21 January, 2009 12:03
Blogger Le Canard Noir said…
Paul – this commentary here is not “prejudice in the absence of information”. I, for one, have spent a lot of time examining the claims of homeopaths and other quacks and I have examined the evidence. By blog is full of such examination. The simple truth is that homeopathy is bunkum and so it reiki, reflexology and so on. Nutritional therapy is based on overextrapolated pseudoscience.
If you were to claim that these therapies do work, then it would be you was incompenetent as you would obviously not be familiar with the science and medical literature.
And this is the point. The people on the Ofquack register will be systematically incompetent. How can you regulate incompetence whilst denying that this is the central problem?
A nutritional therapist who uses hair mineral analysis to diagnose health issues and supplement needs is incompetent at best and a fraud at worst. And yet Ofquack may well rubber stamp them. Who is being protected? The Quack or the patient?

21 January, 2009 12:55
Blogger Paul Peace said…
A great deal of medicine doesn’t work. And it isn’t always researched upon scientific principles – it is at the mercy of economic and corporate forces. And although I have a science training, I think we should examine any assumptions that scientific study is necessarily better than other methods.
Science once ‘proved’ the world was flat and that the sun orbited the Earth – it was obvious, empirically verifiable, because you could see it moving round us in the sky!

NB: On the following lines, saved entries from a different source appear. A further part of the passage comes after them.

theorem takeSign_optionalByte {neg : Bool} {bs : Buffer} (h : neg = false → startsWithout (· == byteMinus) bs = true) :
    takeSign (optionalByte neg byteMinus ++ bs) = (neg, bs) := by
  cases neg with
  | true => rfl
  | false =>
    cases bs with
    | nil => rfl
    | cons c bs =>
      have hc : c ≠ byteMinus := by simpa [startsWithout] using h rfl
      simp [optionalByte, takeSign, hc]

theorem takeSpace_optionalByte {space : Bool} {bs : Buffer} (h : space = false → startsWithout (· == byteSpace) bs = true) :
    takeSpace (optionalByte space byteSpace ++ bs) = (space, bs) := by
  cases space with
  | true => rfl
  | false =>
    cases bs with
    | nil => rfl
    | cons c bs =>
      have hc : c ≠ byteSpace := by simpa [startsWithout] using h rfl
      simp [optionalByte, takeSpace, hc]

theorem encode_controlWord_bytes (kw : Buffer) (neg : Bool) (ds : Buffer) (space : Bool) (rest : Buffer) :
    (encode (.rtfControlWord kw neg ds space)).bytes ++ rest =
      byteBackslash :: (kw ++ (optionalByte neg byteMinus ++ (ds ++ (optionalByte space byteSpace ++ rest)))) := by
  simp [encode, Code.bytes, optionalByte]

theorem keywordOk_iff {kw : Buffer} : keywordOk kw = true ↔ kw ≠ [] ∧ kw.length ≤ kwMax ∧ ∀ c ∈ kw, isLetter c = true := by
  simp [keywordOk, Nat.one_le_iff_ne_zero, and_assoc]

theorem digitsOk_iff {ds : Buffer} : digitsOk ds = true ↔ ds.length ≤ paramMaxDigits ∧ ∀ c ∈ ds, isDigit c = true := by
  simp [digitsOk]

/-- What ends a control word with no delimiter space (R87): no space and no digit; and where no sign and no digit precede it, a byte that is
neither letter nor sign. -/
structure EndsControlWord (neg : Bool) (ds rest : Buffer) : Prop where
  noSpace : startsWithout (· == byteSpace) rest = true
  noDigit : startsWithout isDigit rest = true
  noLetter : ds = [] → neg = false → startsWithout isLetter rest = true
  noSign : ds = [] → neg = false → startsWithout (· == byteMinus) rest = true
  nonempty : ds = [] → neg = false → rest ≠ []

theorem follows_ends {kw ds rest : Buffer} {neg : Bool} (h : follows (.rtfControlWord kw neg ds false) rest = true) :
    EndsControlWord neg ds rest := by
  simp only [follows, Bool.false_eq_true, if_false, Bool.and_eq_true] at h
  obtain ⟨⟨hspace, hdigit⟩, hbare⟩ := h
  have hkeyword (hds : ds = []) (hneg : neg = false) :
      rest ≠ [] ∧ startsWithout isLetter rest = true ∧ startsWithout (· == byteMinus) rest = true := by
    subst hds hneg
    simpa [and_assoc] using hbare
  exact ⟨hspace, hdigit, fun hds hneg => (hkeyword hds hneg).2.1, fun hds hneg => (hkeyword hds hneg).2.2,
    fun hds hneg => (hkeyword hds hneg).1⟩

/-- The decoder gives back a well-formed control word from its encoding (R87). -/
theorem decodeRtf_controlWord {kw ds rest : Buffer} {neg space : Bool} (hwf : (Instr.rtfControlWord kw neg ds space).wf = true)
    (hfollows : follows (.rtfControlWord kw neg ds space) rest = true) :
    decodeRtf ((encode (.rtfControlWord kw neg ds space)).bytes ++ rest) = .ok (.rtfControlWord kw neg ds space, rest) := by
  obtain ⟨hkwOk, hdsOk⟩ : keywordOk kw = true ∧ digitsOk ds = true := by simpa [Instr.wf] using hwf
  obtain ⟨hne, hlen, hkw⟩ := keywordOk_iff.mp hkwOk
  obtain ⟨hcount, hds⟩ := digitsOk_iff.mp hdsOk
  have hends : space = false → EndsControlWord neg ds rest := fun hspace => follows_ends (hspace ▸ hfollows)
  rw [encode_controlWord_bytes, decodeRtf_keyword hne hkw]
  refine decodeControlWord_ok (tail := optionalByte space byteSpace ++ rest) hkw hlen ?noLetter ?inside
    (takeSign_optionalByte ?noSign) hds hcount ?noDigit (takeSpace_optionalByte fun hspace => (hends hspace).noSpace)
  case noLetter =>
    exact startsWithout_optionalByte (by decide) fun hneg =>
      startsWithout_append (fun c hc => isLetter_of_isDigit (hds c hc)) fun hnil =>
        startsWithout_optionalByte (by decide) fun hspace => (hends hspace).noLetter hnil hneg
  case noSign =>
    exact fun hneg => startsWithout_append (fun c hc => ne_minus_of_isDigit (hds c hc)) fun hnil =>
      startsWithout_optionalByte (by decide) fun hspace => (hends hspace).noSign hnil hneg
  case noDigit => exact startsWithout_optionalByte (by decide) fun hspace => (hends hspace).noDigit
  case inside =>
    intro hnil
    obtain ⟨hneg, hnoDigits, hspace, hrest⟩ : neg = false ∧ ds = [] ∧ space = false ∧ rest = [] := by simpa using hnil
    exact (hends hspace).nonempty hnoDigits hneg hrest

/-! ### Errors in a control token (R185 to R188) -/

/-- A buffer that ends after a backslash or within up to 32 letters (R185, R186). -/
theorem decodeRtf_keyword_underrun {kw : Buffer} (hkw : ∀ c ∈ kw, isLetter c = true) (hlen : kw.length ≤ kwMax) :
    decodeRtf (byteBackslash :: kw) = .error (.lexical .bufferUnderrun (1 + kw.length)) := by
  by_cases hne : kw = []
  · subst hne
    rfl
  · have hd := decodeRtf_keyword hne hkw []
    rw [List.append_nil] at hd
    rw [hd, decodeControlWord_underrun hkw hlen]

It is a certain arrogance (I mean this in a cultural sense and not personal) that makes people think that everything has to appeal to scientific authority to be valid. I’m even a ‘complimentary’ or ‘alternative’ therapist. ‘To what?’, I often ask. It says a lot about the authority of medicine. Yet doctors get it wrong all the time. A depressed client of mine has had her life trashed by prescriptions of anti-depressants. Now we are working on assertiveness, confidence and building support networks.
Regarding Nutritional Therapy, I’m not sure about hair mineral analysis but I do know that high levels of aluminium in water can cause hair to go green. Literally. I expect it would be a delayed measure of mineral intake and absorption given the growth time though which adds complexity. I’ll wait to learn more about that one and retain my usual critical filter as I do.

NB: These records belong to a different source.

/-- The display strobe is signalled by CLS and by each DRW that does not fault, once, and by no other instruction (R156, D23; the
count is entry 10). -/
def Obligations.OnlyDisplayInstructionsStrobe : Prop :=
  ∀ (i : Instr) (s t : State), s.live = true → exec i s = .next t →
    (t.strobes = s.strobes + 1 ↔ i = .cls ∨ ((∃ x y n, i = .drw x y n) ∧ t.live = true)) ∧
    (t.strobes = s.strobes + 1 ∨ t.strobes = s.strobes)

/-- No instruction reads ST (R17, R23): two states that differ in ST alone are taken, given the same draw, to states that differ in
ST alone. That RND draws the same byte in both is the model's (entry 3: the draw is a function of the counter). -/
def Obligations.NoInstructionReadsTheSoundTimer : Prop :=
  ∀ (i : Instr) (s t : State) (b : Byte), exec i s = .next t → ∃ b', exec i { s with st := b } = .next { t with st := b' }

/-! ### Reset -/

/-- What reset leaves (R24; D1 for PC, D8 for the zero fill, D27 for the font bytes). -/
def Obligations.ResetValues : Prop :=
  (∀ x, State.reset.reg x = 0) ∧ State.reset.i = 0 ∧ State.reset.pc = 0x200 ∧ State.reset.stack = [] ∧
  State.reset.dt = 0 ∧ State.reset.st = 0 ∧ (∀ r c, pixel State.reset.fb r c = false) ∧
  (∀ k, State.reset.keyDown k = false) ∧ State.reset.status = .loaded ∧ State.reset.stop = false ∧
  (∀ a, (h : a < 80) → State.reset.mem.read a = defaultFont[a]) ∧ (∀ a, 80 ≤ a → State.reset.mem.read a = 0)

/-- Reset accepts an image iff it is present, readable and at most 3584 bytes long (R171, R147, D21). -/
def Obligations.ImageAcceptedExactlyUpToCapacity : Prop :=
  ∀ (p : Params) (font : Vector Byte 80) (im : Image),
    (∃ s, boot p font im = .ok s) ↔ ∃ bs, im = .bytes bs ∧ bs.length ≤ 3584

/-- After a load memory holds the font, zeros, the image at 0x200, zeros, and every other piece of state its reset value (R170,
R172, D8); the parameters are those given. -/
def Obligations.BootLoadsFontAndImage : Prop :=
  ∀ (p : Params) (font : Vector Byte 80) (bs : List Byte) (s : State), boot p font (.bytes bs) = .ok s →
    (∀ a, (h : a < 80) → s.mem.read a = font[a]) ∧
    (∀ a, 80 ≤ a → a < 0x200 → s.mem.read a = 0) ∧
    (∀ k, (h : k < bs.length) → s.mem.read (0x200 + k) = bs[k]) ∧
    (∀ a, 0x200 + bs.length ≤ a → s.mem.read a = 0) ∧
    s.params = p ∧ KeepsBut (fun q => q = .params ∨ ∃ a, q = .byte a) State.reset s

/-! ### Memory -/

/-- A read returns the byte the most recent write to its address wrote, or else what memory held before (R39). -/
def Obligations.ReadReturnsTheMostRecentWrite : Prop :=
  ∀ (m : Memory) (ws : List (Nat × Byte)), (∀ w ∈ ws, w.1 < 4096) → ∀ a : Nat,
    (ws.foldl (fun m w => m.write w.1 w.2) m).read a =
      match ws.reverse.find? (fun w => w.1 == a) with
      | some w => w.2
      | none => m.read a

/-- Equal contents are equal data: two memories in canonical form that read the same at every address are the same list (the
representation is the model's, entry 7). -/
def Obligations.CanonicalMemoriesWithEqualBytesAreEqual : Prop :=
  ∀ m m' : Memory, m.wf = true → m'.wf = true → (∀ a, m.read a = m'.read a) → m = m'

/-- A store is seen by the next fetch from its address (R42): after LD [I],Vx with x > 0, the word at I is V0 ++ V1. -/
def Obligations.StoreIsSeenByTheNextFetch : Prop :=
  ∀ (s : State) (x : Reg), 0 < x.val → s.i.toNat + x.val ≤ 0xFFF →
    ∃ t, exec (.storeRegs x) s = .next t ∧ fetchedWord (t.setPc s.i) = s.reg 0 ++ s.reg 1

/-! ### Control flow -/

/-- SYS nnn and every group 0 word but 00E0 and 00EE: no effect beyond the fetch advance (R62, D12). -/
def Obligations.SysDoesNothing : Prop :=
  (∀ w, opField w = 0x0 → w ≠ 0x00E0 → w ≠ 0x00EE → decode w = .instr (.sys (nnnField w))) ∧
  ∀ (nnn : Addr12) (s : State), ∃ t, exec (.sys nnn) s = .next t ∧ KeepsBut (fun _ => False) s t

/-- RET pops the top of the call stack into PC, used as it is; on the empty stack it raises StackUnderflow, which is fatal (R63;
the halt record is D13, D14 and a next state by entry 8). -/
def Obligations.ReturnPopsIntoPc : Prop :=
  decode 0x00EE = .instr .ret ∧
  (∀ (s : State) (l : List Word) (w : Word), s.stack = l ++ [w] →
    ∃ t, exec .ret s = .next t ∧ t.pc = w ∧ t.stack = l ∧ KeepsBut (fun p => p = .pc ∨ p = .stack) s t) ∧
  (∀ s : State, s.stack = [] →
    ∃ t, exec .ret s = .next t ∧ t.status = .halted (.fatal .stackUnderflow s.instrAddr) ∧
      KeepsBut (fun p => p = .status) s t)

/-- JP nnn sets PC to the 12-bit address (R64). -/
def Obligations.JumpSetsPc : Prop :=
  (∀ w, opField w = 0x1 → decode w = .instr (.jp (nnnField w))) ∧
  ∀ (nnn : Addr12) (s : State), ∃ t, exec (.jp nnn) s = .next t ∧ t.pc.toNat = nnn.toNat ∧
    KeepsBut (fun p => p = .pc) s t

/-- CALL nnn pushes the address of the next instruction and jumps; with a finite capacity reached it raises StackOverflow and pushes
nothing (R65, D2). -/
def Obligations.CallPushesAndJumps : Prop :=
  (∀ w, opField w = 0x2 → decode w = .instr (.call (nnnField w))) ∧
  (∀ (nnn : Addr12) (s : State), s.params.stackCapacity ≠ some s.sp →
    ∃ t, exec (.call nnn) s = .next t ∧ t.stack = s.stack ++ [s.pc] ∧ t.pc.toNat = nnn.toNat ∧
      KeepsBut (fun p => p = .pc ∨ p = .stack) s t) ∧
  (∀ (nnn : Addr12) (s : State), s.params.stackCapacity = some s.sp →
    ∃ t, exec (.call nnn) s = .next t ∧ t.status = .halted (.fatal .stackOverflow s.instrAddr) ∧
      KeepsBut (fun p => p = .status) s t)

/-- CALL followed by RET restores PC to the address after the call and the stack to what it was, for any target and any depth below
the capacity, whatever the subroutine did elsewhere (R71). -/
def Obligations.CallThenReturnRestoresPc : Prop :=
  ∀ (nnn : Addr12) (s : State), s.params.stackCapacity ≠ some s.sp →
    ∃ t, exec (.call nnn) s = .next t ∧
      (∀ x, t.reg x = s.reg x) ∧ (∀ a, t.mem.read a = s.mem.read a) ∧
      ∀ u : State, u.stack = t.stack →
        ∃ v, exec .ret u = .next v ∧ v.pc = s.pc ∧ v.stack = s.stack ∧
          KeepsBut (fun p => p = .pc ∨ p = .stack) u v

/-- SE Vx,nn and SNE Vx,nn advance PC by 2 more iff V[x] = nn, respectively V[x] ≠ nn (R66, R67). -/
def Obligations.ImmediateSkips : Prop :=
  (∀ w, opField w = 0x3 → decode w = .instr (.seImm (xField w) (nnField w))) ∧
  (∀ w, opField w = 0x4 → decode w = .instr (.sneImm (xField w) (nnField w))) ∧
  ∀ (x : Reg) (nn : Byte) (s : State),
    (∃ t, exec (.seImm x nn) s = .next t ∧ (s.reg x = nn → t.pc = s.pc + 2) ∧ (s.reg x ≠ nn → t.pc = s.pc) ∧
      KeepsBut (fun p => p = .pc) s t) ∧
    (∃ t, exec (.sneImm x nn) s = .next t ∧ (s.reg x ≠ nn → t.pc = s.pc + 2) ∧ (s.reg x = nn → t.pc = s.pc) ∧
      KeepsBut (fun p => p = .pc) s t)

/-- SE Vx,Vy and SNE Vx,Vy, whatever n is: x = y always skips with SE and never with SNE (R68, R69, D11). -/
def Obligations.RegisterSkips : Prop :=
  (∀ w, opField w = 0x5 → decode w = .instr (.seReg (xField w) (yField w))) ∧
  (∀ w, opField w = 0x9 → decode w = .instr (.sneReg (xField w) (yField w))) ∧
  ∀ (x y : Reg) (s : State),
    (∃ t, exec (.seReg x y) s = .next t ∧ (s.reg x = s.reg y → t.pc = s.pc + 2) ∧ (s.reg x ≠ s.reg y → t.pc = s.pc) ∧
      KeepsBut (fun p => p = .pc) s t) ∧
    (∃ t, exec (.sneReg x y) s = .next t ∧ (s.reg x ≠ s.reg y → t.pc = s.pc + 2) ∧ (s.reg x = s.reg y → t.pc = s.pc) ∧
      KeepsBut (fun p => p = .pc) s t)

/-- JP V0,nnn: PC is the sum, not reduced to 12 bits (R70, D22). -/
def Obligations.IndexedJumpAddsV0 : Prop :=
  (∀ w, opField w = 0xB → decode w = .instr (.jpV0 (nnnField w))) ∧
  ∀ (nnn : Addr12) (s : State), ∃ t, exec (.jpV0 nnn) s = .next t ∧ t.pc.toNat = (s.reg 0).toNat + nnn.toNat ∧
    KeepsBut (fun p => p = .pc) s t

/-! ### Registers and arithmetic -/

/-- LD Vx,nn; ADD Vx,nn modulo 256 with no flag; LD Vx,Vy (R81, R82, R83). -/
def Obligations.LoadsAndAddImmediate : Prop :=
  (∀ w, opField w = 0x6 → decode w = .instr (.ldImm (xField w) (nnField w))) ∧
  (∀ w, opField w = 0x7 → decode w = .instr (.addImm (xField w) (nnField w))) ∧
  (∀ w, opField w = 0x8 → (nField w).val = 0x0 → decode w = .instr (.ldReg (xField w) (yField w))) ∧
  ∀ (x y : Reg) (nn : Byte) (s : State),
    (∃ t, exec (.ldImm x nn) s = .next t ∧ t.reg x = nn ∧ KeepsBut (fun p => p = .reg x) s t) ∧
    (∃ t, exec (.addImm x nn) s = .next t ∧ (t.reg x).toNat = ((s.reg x).toNat + nn.toNat) % 256 ∧
      KeepsBut (fun p => p = .reg x) s t) ∧
    (∃ t, exec (.ldReg x y) s = .next t ∧ t.reg x = s.reg y ∧ KeepsBut (fun p => p = .reg x) s t)

/-- OR, AND, XOR Vx,Vy bit by bit; VF is unchanged unless x = F (R84, R85, R86). -/
def Obligations.BitwiseOperations : Prop :=
  (∀ w, opField w = 0x8 → (nField w).val = 0x1 → decode w = .instr (.orReg (xField w) (yField w))) ∧
  (∀ w, opField w = 0x8 → (nField w).val = 0x2 → decode w = .instr (.andReg (xField w) (yField w))) ∧
  (∀ w, opField w = 0x8 → (nField w).val = 0x3 → decode w = .instr (.xorReg (xField w) (yField w))) ∧
  ∀ (x y : Reg) (s : State),
    (∃ t, exec (.orReg x y) s = .next t ∧
      (∀ k, (t.reg x).getLsbD k = true ↔ (s.reg x).getLsbD k = true ∨ (s.reg y).getLsbD k = true) ∧
      KeepsBut (fun p => p = .reg x) s t) ∧
    (∃ t, exec (.andReg x y) s = .next t ∧
      (∀ k, (t.reg x).getLsbD k = true ↔ (s.reg x).getLsbD k = true ∧ (s.reg y).getLsbD k = true) ∧
      KeepsBut (fun p => p = .reg x) s t) ∧
    (∃ t, exec (.xorReg x y) s = .next t ∧
      (∀ k, (t.reg x).getLsbD k = true ↔ (s.reg x).getLsbD k ≠ (s.reg y).getLsbD k) ∧
      KeepsBut (fun p => p = .reg x) s t)

/-- ADD Vx,Vy: VF is the carry, written last, so that x = F leaves the carry in VF; otherwise V[x] is the low 8 bits of the sum
(R87). -/
def Obligations.AddRegistersSetsCarry : Prop :=
  (∀ w, opField w = 0x8 → (nField w).val = 0x4 → decode w = .instr (.addReg (xField w) (yField w))) ∧
  ∀ (x y : Reg) (s : State), ∃ t, exec (.addReg x y) s = .next t ∧
    t.reg 15 = (if (s.reg x).toNat + (s.reg y).toNat > 255 then 1 else 0) ∧
    (x ≠ 15 → (t.reg x).toNat = ((s.reg x).toNat + (s.reg y).toNat) % 256) ∧
    KeepsBut (fun p => p = .reg x ∨ p = .reg 15) s t

/-- SUB Vx,Vy and SUBN Vx,Vy: VF is NOT borrow, written last; otherwise V[x] is the 8-bit wraparound difference (R88, R90). -/
def Obligations.SubtractionsSetNotBorrow : Prop :=
  (∀ w, opField w = 0x8 → (nField w).val = 0x5 → decode w = .instr (.subReg (xField w) (yField w))) ∧
  (∀ w, opField w = 0x8 → (nField w).val = 0x7 → decode w = .instr (.subn (xField w) (yField w))) ∧
  ∀ (x y : Reg) (s : State),
    (∃ t, exec (.subReg x y) s = .next t ∧
      t.reg 15 = (if (s.reg y).toNat > (s.reg x).toNat then 0 else 1) ∧
      (x ≠ 15 → (t.reg x).toNat = (256 + (s.reg x).toNat - (s.reg y).toNat) % 256) ∧
      KeepsBut (fun p => p = .reg x ∨ p = .reg 15) s t) ∧
    (∃ t, exec (.subn x y) s = .next t ∧
      t.reg 15 = (if (s.reg x).toNat > (s.reg y).toNat then 0 else 1) ∧
      (x ≠ 15 → (t.reg x).toNat = (256 + (s.reg y).toNat - (s.reg x).toNat) % 256) ∧
      KeepsBut (fun p => p = .reg x ∨ p = .reg 15) s t)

But to talk more widely on nutritional therapy, it is a very scientific field (despite my reservations I think this is valuable). It is incredibly complex to study because of all the variables and difficulties in isolating nutrients (you can’t ethically deprive people of other nutrients to get clean data as you adjust levels of a single nutrient). This is true of hypnotherapy and homeopathy, and in fact every therapy, etc. Many people, myself including, sometimes think of it as art rather than science. I’m a pragmatist. If it works for people, that is what really matters. It usually does but it does fail sometimes, just like many medications.

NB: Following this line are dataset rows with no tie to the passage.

@[simp] theorem State.setI_reg (s : State) (w : Word) (q : Reg) : (s.setI w).reg q = s.reg q := rfl
@[simp] theorem State.setDT_reg (s : State) (b : Byte) (q : Reg) : (s.setDT b).reg q = s.reg q := rfl
@[simp] theorem State.setST_reg (s : State) (b : Byte) (q : Reg) : (s.setST b).reg q = s.reg q := rfl
@[simp] theorem State.setPc_reg (s : State) (w : Word) (q : Reg) : (s.setPc w).reg q = s.reg q := rfl
@[simp] theorem State.skip_reg (s : State) (q : Reg) : (s.skip).reg q = s.reg q := rfl
@[simp] theorem State.push_reg (s : State) (w : Word) (q : Reg) : (s.push w).reg q = s.reg q := rfl
@[simp] theorem State.haltAt_reg (s : State) (a : Word) (r : Fatal) (q : Reg) : (s.haltAt a r).reg q = s.reg q := rfl
@[simp] theorem State.strobe_reg (s : State) (q : Reg) : (s.strobe).reg q = s.reg q := rfl
@[simp] theorem State.skipIf_reg (s : State) (c : Bool) (q : Reg) : (s.skipIf c).reg q = s.reg q := by cases c <;> rfl
@[simp] theorem advance_reg (s : State) (q : Reg) : (advance s).reg q = s.reg q := rfl

end Sys2Proof.Machine
end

Just because science does not yet have to tools to measure such complex variables does not mean it doesn’t work! It would be a ‘bad’ scientist, and an arrogant one, who assumed this. And these therapies do work for many, many people – even a placebo result is worth it for someone suffering depression.
I suspect we’ve gone off-topic though. The idea of a register of complimentary therapists seems ridiculous.
Despite my ambivalence, both liking and listening to science and yet disliking its hegemonic force, I do like critique and some cynicism. I am concerned (even as a complimentary practitioner) that such a register will act as an endorser of CAM. And its empty – just a register of therapists that are insured and in a professional body. But it’s how the public perceive it, who perhaps haven’t had time to think like us about it, and who are sometimes desperate – they will assume it means the therapy will work. There is nothing worse than someone coming to me for hypnotherapy, psychotherapy or NLP who thinks it is a miracle cure. I prefer healthy cynicism but I don’t like prejudice.
I’m not perfect though – I have routinely criticised reiki for all that ‘energy field’ nonsense and not even bothered to find out about it and try it myself. That is something I’m going to do.
Although we shouldn’t rely solely on anecdotal evidence I think it is right to try things and learn a lot before we criticise and I’m softening my once hardline scientific stance. If it works for people (and these things do) why deprive clients or poke fun at therapists, provided they are acting in good faith?
I find it funny and yet sad that tribes have been laughed at for ‘unscientific’ medical interventions e.g. witch doctors and then some scientist finds out the plant extract contains a chemical. When that is discovered, they claim ‘scientists discovered it’. Pure prejudice, arrogance and ignorance. Its about the same as saying we ‘discovered’ a country when native peoples already lived there for thousands of years!
Anyway enough ranting. I hope some of you on here take it a bit easier. We’re working very hard at campaigning! Why do we care so much?! Maybe we’ve got nothing better to do than defend our positions. It’s interesting though!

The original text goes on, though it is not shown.